WORK TASK:
Nothing outside the range is wanted. Repeat exactly the lines below from the one with "def cTarget (w : Nat) : Nat := field w 15 0" through the one with "(decide (mMop a = mopAcsv".
-- DATA RECORDS follows --
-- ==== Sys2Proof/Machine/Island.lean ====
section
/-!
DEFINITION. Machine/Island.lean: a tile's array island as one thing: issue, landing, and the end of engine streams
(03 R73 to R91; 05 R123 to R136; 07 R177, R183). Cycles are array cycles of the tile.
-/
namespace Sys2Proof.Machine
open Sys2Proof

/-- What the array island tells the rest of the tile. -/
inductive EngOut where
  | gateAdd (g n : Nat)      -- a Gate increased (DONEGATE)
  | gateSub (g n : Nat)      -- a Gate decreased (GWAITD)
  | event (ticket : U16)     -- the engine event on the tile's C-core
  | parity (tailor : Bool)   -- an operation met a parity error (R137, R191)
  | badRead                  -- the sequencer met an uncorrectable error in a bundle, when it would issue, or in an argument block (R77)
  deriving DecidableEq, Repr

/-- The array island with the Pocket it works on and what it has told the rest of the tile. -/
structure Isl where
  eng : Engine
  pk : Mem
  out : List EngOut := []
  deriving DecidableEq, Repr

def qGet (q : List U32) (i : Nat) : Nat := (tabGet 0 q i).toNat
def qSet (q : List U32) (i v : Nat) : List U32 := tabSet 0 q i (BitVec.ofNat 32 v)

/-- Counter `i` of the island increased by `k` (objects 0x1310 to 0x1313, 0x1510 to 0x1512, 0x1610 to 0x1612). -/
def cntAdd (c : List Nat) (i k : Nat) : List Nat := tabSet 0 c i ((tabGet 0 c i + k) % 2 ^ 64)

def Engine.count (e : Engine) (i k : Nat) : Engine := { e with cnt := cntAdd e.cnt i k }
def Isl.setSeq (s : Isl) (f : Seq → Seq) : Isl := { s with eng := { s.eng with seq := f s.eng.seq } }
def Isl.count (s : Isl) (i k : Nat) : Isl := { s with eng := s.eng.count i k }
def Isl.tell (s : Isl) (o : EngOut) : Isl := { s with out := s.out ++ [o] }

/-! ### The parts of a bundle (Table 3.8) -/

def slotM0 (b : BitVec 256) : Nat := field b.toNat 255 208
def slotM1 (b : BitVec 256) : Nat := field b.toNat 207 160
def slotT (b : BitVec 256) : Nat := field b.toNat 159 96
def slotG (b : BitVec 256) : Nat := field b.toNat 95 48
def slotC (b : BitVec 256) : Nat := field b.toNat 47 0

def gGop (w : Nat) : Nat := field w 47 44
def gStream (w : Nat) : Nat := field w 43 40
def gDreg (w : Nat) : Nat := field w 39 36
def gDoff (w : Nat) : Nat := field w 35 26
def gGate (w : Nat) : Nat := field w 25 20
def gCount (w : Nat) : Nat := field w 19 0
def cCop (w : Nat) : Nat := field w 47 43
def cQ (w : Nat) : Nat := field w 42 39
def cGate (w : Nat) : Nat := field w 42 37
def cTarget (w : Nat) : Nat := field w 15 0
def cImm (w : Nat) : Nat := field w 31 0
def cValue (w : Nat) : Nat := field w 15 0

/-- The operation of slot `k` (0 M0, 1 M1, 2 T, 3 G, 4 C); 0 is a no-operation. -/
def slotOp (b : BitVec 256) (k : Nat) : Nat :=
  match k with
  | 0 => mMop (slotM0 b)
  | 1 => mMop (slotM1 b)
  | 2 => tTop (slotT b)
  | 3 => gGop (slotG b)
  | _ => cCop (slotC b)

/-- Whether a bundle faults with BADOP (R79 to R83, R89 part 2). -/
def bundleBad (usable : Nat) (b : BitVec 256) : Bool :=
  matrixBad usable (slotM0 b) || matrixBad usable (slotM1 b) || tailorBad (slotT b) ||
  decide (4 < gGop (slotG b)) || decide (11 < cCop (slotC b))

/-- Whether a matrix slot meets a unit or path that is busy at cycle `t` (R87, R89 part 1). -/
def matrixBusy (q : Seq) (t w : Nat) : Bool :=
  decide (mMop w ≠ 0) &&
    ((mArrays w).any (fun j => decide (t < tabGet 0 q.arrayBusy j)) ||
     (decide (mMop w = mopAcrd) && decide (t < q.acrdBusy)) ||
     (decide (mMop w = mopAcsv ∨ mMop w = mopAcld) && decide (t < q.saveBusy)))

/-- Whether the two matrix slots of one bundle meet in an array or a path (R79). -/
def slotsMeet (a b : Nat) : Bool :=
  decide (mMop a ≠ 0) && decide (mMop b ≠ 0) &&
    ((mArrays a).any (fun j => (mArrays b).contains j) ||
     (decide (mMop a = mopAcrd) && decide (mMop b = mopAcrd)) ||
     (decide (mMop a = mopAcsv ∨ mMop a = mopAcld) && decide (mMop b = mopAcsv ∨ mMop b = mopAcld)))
-- DATA RECORDS concluded --
-- DATA RECORDS follows --
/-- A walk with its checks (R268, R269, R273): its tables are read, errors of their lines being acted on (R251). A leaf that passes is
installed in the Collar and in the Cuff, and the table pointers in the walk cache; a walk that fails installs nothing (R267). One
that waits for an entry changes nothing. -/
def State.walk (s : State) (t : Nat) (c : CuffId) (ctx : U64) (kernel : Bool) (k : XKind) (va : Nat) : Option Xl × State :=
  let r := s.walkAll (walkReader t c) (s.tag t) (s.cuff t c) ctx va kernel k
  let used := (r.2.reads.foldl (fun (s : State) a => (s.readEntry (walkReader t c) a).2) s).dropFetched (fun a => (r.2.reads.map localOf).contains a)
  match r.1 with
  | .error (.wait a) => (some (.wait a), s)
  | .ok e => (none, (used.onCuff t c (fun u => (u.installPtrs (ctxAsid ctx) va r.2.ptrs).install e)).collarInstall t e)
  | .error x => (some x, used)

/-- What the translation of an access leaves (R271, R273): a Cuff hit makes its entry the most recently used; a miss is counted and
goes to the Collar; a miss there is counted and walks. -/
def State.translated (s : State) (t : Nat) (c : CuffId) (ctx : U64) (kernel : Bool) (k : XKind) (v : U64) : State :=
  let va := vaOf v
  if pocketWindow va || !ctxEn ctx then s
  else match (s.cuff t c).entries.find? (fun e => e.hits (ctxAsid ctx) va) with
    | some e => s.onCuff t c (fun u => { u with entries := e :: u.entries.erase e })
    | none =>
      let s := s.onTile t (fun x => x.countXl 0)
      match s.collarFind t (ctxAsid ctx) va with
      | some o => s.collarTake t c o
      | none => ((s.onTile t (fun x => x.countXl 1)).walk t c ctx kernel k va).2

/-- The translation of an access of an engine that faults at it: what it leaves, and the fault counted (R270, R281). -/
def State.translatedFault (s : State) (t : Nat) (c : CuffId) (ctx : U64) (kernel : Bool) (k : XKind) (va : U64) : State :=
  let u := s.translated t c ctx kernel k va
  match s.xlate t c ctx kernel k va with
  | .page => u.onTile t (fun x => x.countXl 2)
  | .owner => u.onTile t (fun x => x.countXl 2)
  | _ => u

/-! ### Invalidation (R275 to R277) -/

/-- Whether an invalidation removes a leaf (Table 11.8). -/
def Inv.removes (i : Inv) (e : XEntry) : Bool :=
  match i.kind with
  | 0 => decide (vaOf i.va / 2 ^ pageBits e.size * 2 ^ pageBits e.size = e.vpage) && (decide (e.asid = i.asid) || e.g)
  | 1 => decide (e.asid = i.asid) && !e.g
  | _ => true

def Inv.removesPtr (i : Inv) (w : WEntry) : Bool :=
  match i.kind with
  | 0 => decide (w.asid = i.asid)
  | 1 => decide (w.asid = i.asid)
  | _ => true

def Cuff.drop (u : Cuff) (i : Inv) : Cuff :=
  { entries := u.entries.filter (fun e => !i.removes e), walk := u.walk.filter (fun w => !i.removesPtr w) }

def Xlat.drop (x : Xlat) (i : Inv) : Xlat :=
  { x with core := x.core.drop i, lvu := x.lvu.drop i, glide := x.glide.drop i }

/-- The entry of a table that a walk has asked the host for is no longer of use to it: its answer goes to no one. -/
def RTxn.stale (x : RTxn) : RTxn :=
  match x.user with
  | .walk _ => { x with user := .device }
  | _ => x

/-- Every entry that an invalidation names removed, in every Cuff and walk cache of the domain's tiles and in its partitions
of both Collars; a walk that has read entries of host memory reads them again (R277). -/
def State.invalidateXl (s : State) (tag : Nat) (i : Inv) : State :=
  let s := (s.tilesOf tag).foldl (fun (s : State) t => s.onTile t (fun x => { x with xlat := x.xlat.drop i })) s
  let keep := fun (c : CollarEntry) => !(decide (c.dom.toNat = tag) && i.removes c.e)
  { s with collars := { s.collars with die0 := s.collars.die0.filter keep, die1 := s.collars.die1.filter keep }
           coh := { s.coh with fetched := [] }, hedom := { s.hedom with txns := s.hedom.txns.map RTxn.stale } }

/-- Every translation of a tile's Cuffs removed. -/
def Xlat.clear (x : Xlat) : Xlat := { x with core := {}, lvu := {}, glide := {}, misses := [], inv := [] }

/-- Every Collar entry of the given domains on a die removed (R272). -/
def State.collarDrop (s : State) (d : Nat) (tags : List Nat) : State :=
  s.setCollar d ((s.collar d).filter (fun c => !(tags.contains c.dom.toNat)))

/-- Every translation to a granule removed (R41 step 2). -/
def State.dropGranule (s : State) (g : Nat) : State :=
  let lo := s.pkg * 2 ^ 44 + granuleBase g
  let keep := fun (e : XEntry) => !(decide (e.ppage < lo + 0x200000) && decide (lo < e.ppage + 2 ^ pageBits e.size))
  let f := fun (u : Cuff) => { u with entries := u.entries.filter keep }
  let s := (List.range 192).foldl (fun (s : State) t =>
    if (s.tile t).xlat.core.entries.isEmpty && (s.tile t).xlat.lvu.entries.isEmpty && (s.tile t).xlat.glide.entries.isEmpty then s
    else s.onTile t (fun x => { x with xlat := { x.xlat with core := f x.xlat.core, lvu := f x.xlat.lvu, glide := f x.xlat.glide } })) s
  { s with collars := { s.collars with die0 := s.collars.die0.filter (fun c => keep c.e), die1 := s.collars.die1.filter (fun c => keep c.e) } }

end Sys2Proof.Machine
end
-- DATA RECORDS concluded --
YOUR RESPONSE:
def cTarget (w : Nat) : Nat := field w 15 0
def cImm (w : Nat) : Nat := field w 31 0
def cValue (w : Nat) : Nat := field w 15 0

/-- The operation of slot `k` (0 M0, 1 M1, 2 T, 3 G, 4 C); 0 is a no-operation. -/
def slotOp (b : BitVec 256) (k : Nat) : Nat :=
  match k with
  | 0 => mMop (slotM0 b)
  | 1 => mMop (slotM1 b)
  | 2 => tTop (slotT b)
  | 3 => gGop (slotG b)
  | _ => cCop (slotC b)

/-- Whether a bundle faults with BADOP (R79 to R83, R89 part 2). -/
def bundleBad (usable : Nat) (b : BitVec 256) : Bool :=
  matrixBad usable (slotM0 b) || matrixBad usable (slotM1 b) || tailorBad (slotT b) ||
  decide (4 < gGop (slotG b)) || decide (11 < cCop (slotC b))

/-- Whether a matrix slot meets a unit or path that is busy at cycle `t` (R87, R89 part 1). -/
def matrixBusy (q : Seq) (t w : Nat) : Bool :=
  decide (mMop w ≠ 0) &&
    ((mArrays w).any (fun j => decide (t < tabGet 0 q.arrayBusy j)) ||
     (decide (mMop w = mopAcrd) && decide (t < q.acrdBusy)) ||
     (decide (mMop w = mopAcsv ∨ mMop w = mopAcld) && decide (t < q.saveBusy)))

/-- Whether the two matrix slots of one bundle meet in an array or a path (R79). -/
def slotsMeet (a b : Nat) : Bool :=
  decide (mMop a ≠ 0) && decide (mMop b ≠ 0) &&
    ((mArrays a).any (fun j => (mArrays b).contains j) ||
     (decide (mMop a = mopAcrd) && decide (mMop b = mopAcrd)) ||
     (decide (mMop a = mopAcsv ∨ mMop a = mopAcld) && decide (mMop b = mopAcsv ∨ mMop b = mopAcld)))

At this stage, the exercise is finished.